Pharmacokinetics of Linezolid in Children With Cystic Fibrosis

The University of Texas System (UT)

Status and phase

Completed

Phase 2

Conditions

Cystic Fibrosis

Treatments

Drug: Linezolid

Study type

Interventional

Funder types

Other

Identifiers

NCT00625703

IRB File # 112007-010

Details and patient eligibility

About

To determine the pharmacokinetic profile of IV (intravenous) and PO (oral) formulations of linezolid among children with cystic fibrosis and establish a dose regimen that will be safe and effective.

Full description

Patients with cystic fibrosis who have pulmonary exacerbations associated with the isolation of Methicillin-resistant Staphylococcus aureus (MRSA) in their sputum will be identified by their primary physicians and by laboratory record review. If they meet the inclusion criteria, they will be invited to participate in the study. The primary outcome variables include pharmacokinetic and pharmacodynamic indices. The study end points include completion of the sputum and blood sampling for pharmacokinetic studies of both intravenous and oral formulations of linezolid and collection of microbiologic specimen (sputum and anterior nares cultures) one month after discharge.
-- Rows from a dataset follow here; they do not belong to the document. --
-- ==== Sys2Proof/Machine/Arithmetic.lean ====
section
/-!
DEFINITION. Add, subtract, compare, increment, decrement (42_arithmetic.md R160 to R172). The
arithmetic itself is in Machine/Flags.lean.
-/

namespace Sys2Proof.Machine

/-- ADC: decimal when `D` is set, else binary (R160, R161). -/
def opAdc : Oper := fun _ alu s =>
  let r := if s.flags.d then decimalAdc s.a alu s.flags.c else binaryAdc s.a alu s.flags.c
  .done ((s.setA r.a).setFlags (s.flags.setArith r))

/-- SBC: decimal when `D` is set, else binary (R162, R163). -/
def opSbc : Oper := fun _ alu s =>
  let r := if s.flags.d then decimalSbc s.a alu s.flags.c else binarySbc s.a alu s.flags.c
  .done ((s.setA r.a).setFlags (s.flags.setArith r))

/-- CMP: the flags of `A - M` (R164). -/
def opCmp : Oper := fun _ alu s => .done (s.setFlags (s.flags.setCompare s.a alu))

/-- CPX: the flags of `X - M` (R165). -/
def opCpx : Oper := fun _ alu s => .done (s.setFlags (s.flags.setCompare s.x alu))

/-- CPY: the flags of `Y - M` (R166). -/
def opCpy : Oper := fun _ alu s => .done (s.setFlags (s.flags.setCompare s.y alu))

/-- INC: `alu <- (alu + 1) & 0xFF; SetNZ(alu); wb <- true` (R167). -/
def opInc : Oper := fun _ alu s => .back (alu + 1#8) (s.setNZ (alu + 1#8))

/-- DEC: `alu <- (alu - 1) & 0xFF; SetNZ(alu); wb <- true` (R168). -/
def opDec : Oper := fun _ alu s => .back (alu - 1#8) (s.setNZ (alu - 1#8))

/-- INX: `X <- (X + 1) & 0xFF; SetNZ(X)` (R169). -/
def opInx : Oper := fun _ _ s => .done ((s.setX (s.x + 1#8)).setNZ (s.x + 1#8))

/-- INY: `Y <- (Y + 1) & 0xFF; SetNZ(Y)` (R170). -/
def opIny : Oper := fun _ _ s => .done ((s.setY (s.y + 1#8)).setNZ (s.y + 1#8))

/-- DEX: `X <- (X - 1) & 0xFF; SetNZ(X)` (R171). -/
def opDex : Oper := fun _ _ s => .done ((s.setX (s.x - 1#8)).setNZ (s.x - 1#8))

/-- DEY: `Y <- (Y - 1) & 0xFF; SetNZ(Y)` (R172). -/
def opDey : Oper := fun _ _ s => .done ((s.setY (s.y - 1#8)).setNZ (s.y - 1#8))

/-! ### The meanings, one per table row -/

/-- `61` ADC (zadr,X): R160 through R116. -/
def execAdcIzx (zadr : Byte) (s : State) : Result := .next (runRead opAdc (.izx zadr) s)
/-- `65` ADC zadr: R160 through R109. -/
def execAdcZp (zadr : Byte) (s : State) : Result := .next (runRead opAdc (.zp zadr) s)
/-- `69` ADC #v: R160 through R108. -/
def execAdcImm (v : Byte) (s : State) : Result := .next (runRead opAdc (.imm v) s)
/-- `6D` ADC addr: R160 through R112. -/
def execAdcAbs (addr : Word) (s : State) : Result := .next (runRead opAdc (.abs addr) s)
/-- `71` ADC (zadr),Y: R160 through R117. -/
def execAdcIzy (zadr : Byte) (s : State) : Result := .next (runRead opAdc (.izy zadr) s)
/-- `72` ADC (zadr): R160 through R118. -/
def execAdcIzp (zadr : Byte) (s : State) : Result := .next (runRead opAdc (.izp zadr) s)
/-- `75` ADC zadr,X: R160 through R110. -/
def execAdcZpx (zadr : Byte) (s : State) : Result := .next (runRead opAdc (.zpx zadr) s)
/-- `79` ADC addr,Y: R160 through R114. -/
def execAdcAby (addr : Word) (s : State) : Result := .next (runRead opAdc (.aby addr) s)
/-- `7D` ADC addr,X: R160 through R113. -/
def execAdcAbx (addr : Word) (s : State) : Result := .next (runRead opAdc (.abx addr) s)

/-- `E1` SBC (zadr,X): R162 through R116. -/
def execSbcIzx (zadr : Byte) (s : State) : Result := .next (runRead opSbc (.izx zadr) s)
/-- `E5` SBC zadr: R162 through R109. -/
def execSbcZp (zadr : Byte) (s : State) : Result := .next (runRead opSbc (.zp zadr) s)
/-- `E9` SBC #v: R162 through R108. -/
def execSbcImm (v : Byte) (s : State) : Result := .next (runRead opSbc (.imm v) s)
/-- `ED` SBC addr: R162 through R112. -/
def execSbcAbs (addr : Word) (s : State) : Result := .next (runRead opSbc (.abs addr) s)
/-- `F1` SBC (zadr),Y: R162 through R117. -/
def execSbcIzy (zadr : Byte) (s : State) : Result := .next (runRead opSbc (.izy zadr) s)
/-- `F2` SBC (zadr): R162 through R118. -/
def execSbcIzp (zadr : Byte) (s : State) : Result := .next (runRead opSbc (.izp zadr) s)
/-- `F5` SBC zadr,X: R162 through R110. -/
def execSbcZpx (zadr : Byte) (s : State) : Result := .next (runRead opSbc (.zpx zadr) s)
/-- `F9` SBC addr,Y: R162 through R114. -/
def execSbcAby (addr : Word) (s : State) : Result := .next (runRead opSbc (.aby addr) s)
/-- `FD` SBC addr,X: R162 through R113. -/
def execSbcAbx (addr : Word) (s : State) : Result := .next (runRead opSbc (.abx addr) s)

/-- `C1` CMP (zadr,X): R164 through R116. -/
def execCmpIzx (zadr : Byte) (s : State) : Result := .next (runRead opCmp (.izx zadr) s)
/-- `C5` CMP zadr: R164 through R109. -/
def execCmpZp (zadr : Byte) (s : State) : Result := .next (runRead opCmp (.zp zadr) s)
/-- `C9` CMP #v: R164 through R108. -/
def execCmpImm (v : Byte) (s : State) : Result := .next (runRead opCmp (.imm v) s)
/-- `CD` CMP addr: R164 through R112. -/
def execCmpAbs (addr : Word) (s : State) : Result := .next (runRead opCmp (.abs addr) s)
/-- `D1` CMP (zadr),Y: R164 through R117. -/
def execCmpIzy (zadr : Byte) (s : State) : Result := .next (runRead opCmp (.izy zadr) s)
/-- `D2` CMP (zadr): R164 through R118. -/
def execCmpIzp (zadr : Byte) (s : State) : Result := .next (runRead opCmp (.izp zadr) s)
/-- `D5` CMP zadr,X: R164 through R110. -/
def execCmpZpx (zadr : Byte) (s : State) : Result := .next (runRead opCmp (.zpx zadr) s)
/-- `D9` CMP addr,Y: R164 through R114. -/
def execCmpAby (addr : Word) (s : State) : Result := .next (runRead opCmp (.aby addr) s)
/-- `DD` CMP addr,X: R164 through R113. -/
def execCmpAbx (addr : Word) (s : State) : Result := .next (runRead opCmp (.abx addr) s)

/-- `E0` CPX #v: R165 through R108. -/
def execCpxImm (v : Byte) (s : State) : Result := .next (runRead opCpx (.imm v) s)
/-- `E4` CPX zadr: R165 through R109. -/
def execCpxZp (zadr : Byte) (s : State) : Result := .next (runRead opCpx (.zp zadr) s)
/-- `EC` CPX addr: R165 through R112. -/
def execCpxAbs (addr : Word) (s : State) : Result := .next (runRead opCpx (.abs addr) s)

/-- `C0` CPY #v: R166 through R108. -/
def execCpyImm (v : Byte) (s : State) : Result := .next (runRead opCpy (.imm v) s)
/-- `C4` CPY zadr: R166 through R109. -/
def execCpyZp (zadr : Byte) (s : State) : Result := .next (runRead opCpy (.zp zadr) s)
/-- `CC` CPY addr: R166 through R112. -/
def execCpyAbs (addr : Word) (s : State) : Result := .next (runRead opCpy (.abs addr) s)

/-- `1A` INC A: R167 through R107. -/
def execIncAcc (s : State) : Result := .next (runRead opInc .acc s)
/-- `E6` INC zadr: R167 through R109. -/
def execIncZp (zadr : Byte) (s : State) : Result := .next (runRead opInc (.zp zadr) s)
/-- `EE` INC addr: R167 through R112. -/
def execIncAbs (addr : Word) (s : State) : Result := .next (runRead opInc (.abs addr) s)
/-- `F6` INC zadr,X: R167 through R110. -/
def execIncZpx (zadr : Byte) (s : State) : Result := .next (runRead opInc (.zpx zadr) s)
/-- `FE` INC addr,X: R167 through R113. -/
def execIncAbx (addr : Word) (s : State) : Result := .next (runRead opInc (.abx addr) s)

/-- `3A` DEC A: R168 through R107. -/
def execDecAcc (s : State) : Result := .next (runRead opDec .acc s)
/-- `C6` DEC zadr: R168 through R109. -/
def execDecZp (zadr : Byte) (s : State) : Result := .next (runRead opDec (.zp zadr) s)
/-- `CE` DEC addr: R168 through R112. -/
def execDecAbs (addr : Word) (s : State) : Result := .next (runRead opDec (.abs addr) s)
/-- `D6` DEC zadr,X: R168 through R110. -/
def execDecZpx (zadr : Byte) (s : State) : Result := .next (runRead opDec (.zpx zadr) s)
/-- `DE` DEC addr,X: R168 through R113. -/
def execDecAbx (addr : Word) (s : State) : Result := .next (runRead opDec (.abx addr) s)

/-- `E8` INX: R169 through R106. -/
def execInx (s : State) : Result := .next (runRead opInx .imp s)

/-- `C8` INY: R170 through R106. -/
def execIny (s : State) : Result := .next (runRead opIny .imp s)

/-- `CA` DEX: R171 through R106. -/
def execDex (s : State) : Result := .next (runRead opDex .imp s)

/-- `88` DEY: R172 through R106. -/
def execDey (s : State) : Result := .next (runRead opDey .imp s)

end Sys2Proof.Machine
end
Additionally, pharmacokinetic data will be analyzed for effects of age and cystic fibrosis transmembrane conductance regulator (CFTR) mutation on clearance of linezolid and for relationship between levels of linezolid achieved in sputum and blood and clinical outcome

Enrollment

45 patients

Sex

All

Ages

Under 18 years old

Volunteers

No Healthy Volunteers

Inclusion criteria

Subjects < 18 years of age inclusive, with a confirmed diagnosis of cystic fibrosis being admitted to the hospital for acute pulmonary exacerbation with MRSA isolated from sputum culture.
Female subject of childbearing potential must have a negative pregnancy test prior to the first dose of study drug, and if sexually active agrees to use an acceptable method of birth control per investigator judgment for the duration of the study.
Subjects who are receiving medications with serotonergic (such as certain types of antidepressants) and adrenergic activity that can not be discontinued based on clinical judgment of the primary physician may be enrolled. These subjects will be monitored closely for serotonin- and sympathomimetic-associated toxicity.
Subject (when able) and subject's parent /legal guardian agree to comply with the study requirements.
Subject has sufficient venous access to permit administration of the study medication, collection of pharmacokinetic samples and monitoring of safety variables.
Duration of linezolid therapy is expected to exceed 7 days.
English and Spanish-speaking subjects.

Exclusion criteria

Subjects with clinical or laboratory evidence of severe hepatic (Child-Pugh class C) disease
Subjects with severe renal impairment (estimated creatinine clearance <30 mL/min)
Subjects with a history of allergy to linezolid.
Pregnant and breastfeeding subjects.